Cost Comparison at 5 Employees
| Option | Monthly cost (5 emp.) | Annual cost | Tax filing responsibility |
|---|---|---|---|
| Patriot Basic (self-service) | $37 | $444 | You file and pay all taxes |
| Patriot Full-Service | $62 | $744 | Software files and pays |
| Wave (self-service state) | $70 | $840 | You file and pay all taxes |
| OnPay | $70 | $840 | Software files and pays |
| Top PickGusto Simple | $79 | $948 | Software files and pays |
| QuickBooks Core | $80 | $960 | Software files and pays |
Last verified April 2026. Single-state pricing.

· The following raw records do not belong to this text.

-- ==== Sys2Proof/Laws/Frames.lean ====
section
/-! SUPPORT. What each shared operation changes: it answers the state it was given with the named fields
replaced, and every other field as it was. -/

namespace Sys2Proof.Machine

/-- A PAUSE taken changes the expander, the refresh hold and the interval timers. -/
theorem beginPause_frame (q : Seq) (n : BitVec 16) (h : PerRank Bool) (s : State) :
    ∃ x1 x2 x3, beginPause q n h s = { s with
      expander := x1, refreshHold := x2, ranks := x3 } := by
  unfold beginPause bothRanks
  simp only [List.foldl]
  split <;> split <;> exact ⟨_, _, _, rfl⟩

theorem takeDescriptor_frame (d : Descriptor) (s : State) :
    ∃ x1 x2 x3 x4 x5, takeDescriptor d s = { s with
      intake.queue := x1, expander := x2, refreshHold := x3, ranks := x4, sweep.table := x5 } := by
  unfold takeDescriptor
  cases d.work with
  | region r => exact ⟨_, _, _, _, _, rfl⟩
  | marker c => exact ⟨_, _, _, _, _, rfl⟩
  | sweep f => exact ⟨_, _, _, _, _, rfl⟩
  | pause n h =>
    obtain ⟨_, _, _, h⟩ := beginPause_frame d.seq n h (setLife d.seq .expanding s)
    exact ⟨_, _, _, _, _, h⟩

theorem examineUpTo_frame (n : Nat) (s : State) :
    ∃ x1 x2 x3 x4 x5, examineUpTo n s = { s with
      intake.queue := x1, expander := x2, refreshHold := x3, ranks := x4, sweep.table := x5 } := by
  induction n generalizing s with
  | zero => exact ⟨_, _, _, _, _, rfl⟩
  | succ n ih =>
    unfold examineUpTo
    split
    · exact ⟨_, _, _, _, _, rfl⟩
    · split
      · obtain ⟨_, _, _, _, _, h⟩ := ih _
        exact ⟨_, _, _, _, _, h⟩
      · split
        · obtain ⟨_, _, _, _, _, h⟩ := takeDescriptor_frame _ s
          exact ⟨_, _, _, _, _, h⟩
        · exact ⟨_, _, _, _, _, rfl⟩

/-- An examination changes the descriptors' lifecycle, the expander, and what a PAUSE or a SWEEP sets. -/
theorem examine_frame (s : State) :
    ∃ x1 x2 x3 x4 x5, examine s = { s with
      intake.queue := x1, expander := x2, refreshHold := x3, ranks := x4, sweep.table := x5 } := by
  unfold examine
  split
  · obtain ⟨_, _, _, _, _, h⟩ := examineUpTo_frame _ s
    exact ⟨_, _, _, _, _, h⟩
  · exact ⟨_, _, _, _, _, rfl⟩

theorem fenceTake_frame (s : State) :
    ∃ x1 x2 x3 x4 x5, fenceTake s = { s with
      intake.queue := x1, expander := x2, refreshHold := x3, ranks := x4, sweep.table := x5 } := by
  unfold fenceTake
  split
  · split
    · split
      · obtain ⟨_, _, _, _, _, h⟩ := takeDescriptor_frame _ s
        exact ⟨_, _, _, _, _, h⟩
      · exact ⟨_, _, _, _, _, rfl⟩
    · exact ⟨_, _, _, _, _, rfl⟩
  · exact ⟨_, _, _, _, _, rfl⟩

theorem pauseExpiry_frame (s : State) :
    ∃ x1 x2 x3 x4 x5, pauseExpiry s = { s with
      intake.queue := x1, expander := x2, refreshHold := x3, ranks := x4, sweep.table := x5 } := by
  unfold pauseExpiry
  split
  · split
    · obtain ⟨_, _, _, _, _, h⟩ := examine_frame _
      exact ⟨_, _, _, _, _, h⟩
    · exact ⟨_, _, _, _, _, rfl⟩
  · exact ⟨_, _, _, _, _, rfl⟩

theorem placeBurst_frame (q : Seq) (r : Region) (row col : Nat) (s : State) :
    ∃ x1 x2 x3 x4 x5 x6, placeBurst q r row col s = { s with
      window := x1, intake.queue := x2, expander := x3, refreshHold := x4, ranks := x5
      sweep.table := x6 } := by
  unfold placeBurst
  dsimp only
  split
  · split
    · exact ⟨_, _, _, _, _, _, rfl⟩
    · obtain ⟨_, _, _, _, _, h⟩ := examine_frame _
      exact ⟨_, _, _, _, _, _, h⟩
  · exact ⟨_, _, _, _, _, _, rfl⟩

The Penalty Math: When Self-Service Goes Wrong
The IRS Failure to Deposit penalty:
| Days late | Penalty rate | On $5,000 deposit | On $15,000 deposit |
|---|---|---|---|
| 1-5 days | 2% | $100 | $300 |
| 6-15 days | 5% | $250 | $750 |
| 16+ days | 10% | $500 | $1500 |
| 10+ days after IRS notice | 15% | $750 | $2250 |
The annual cost of Patriot Full-Service over Patriot Basic at 5 employees is $300 (the $25/month difference x 12). A single late federal deposit on a $10,000 payroll tax liability costs $100 to $1,500 depending on how late it is. For most businesses, the insurance value of full-service easily exceeds its cost.
Who Should Choose Self-Service
- +Owners with prior payroll tax filing experience who know the schedules
- +Single-state, simple payroll (no multi-state, no tips, no complex scenarios)
- +Very small teams (1-3 employees) where saving $20/month is meaningful
- +Business owners with a bookkeeper or accountant who handles the tax filings
Who Should Choose Full-Service
- +First-time employers with no payroll tax filing experience (almost everyone)
- +Multi-state businesses (multiple filing deadlines across states)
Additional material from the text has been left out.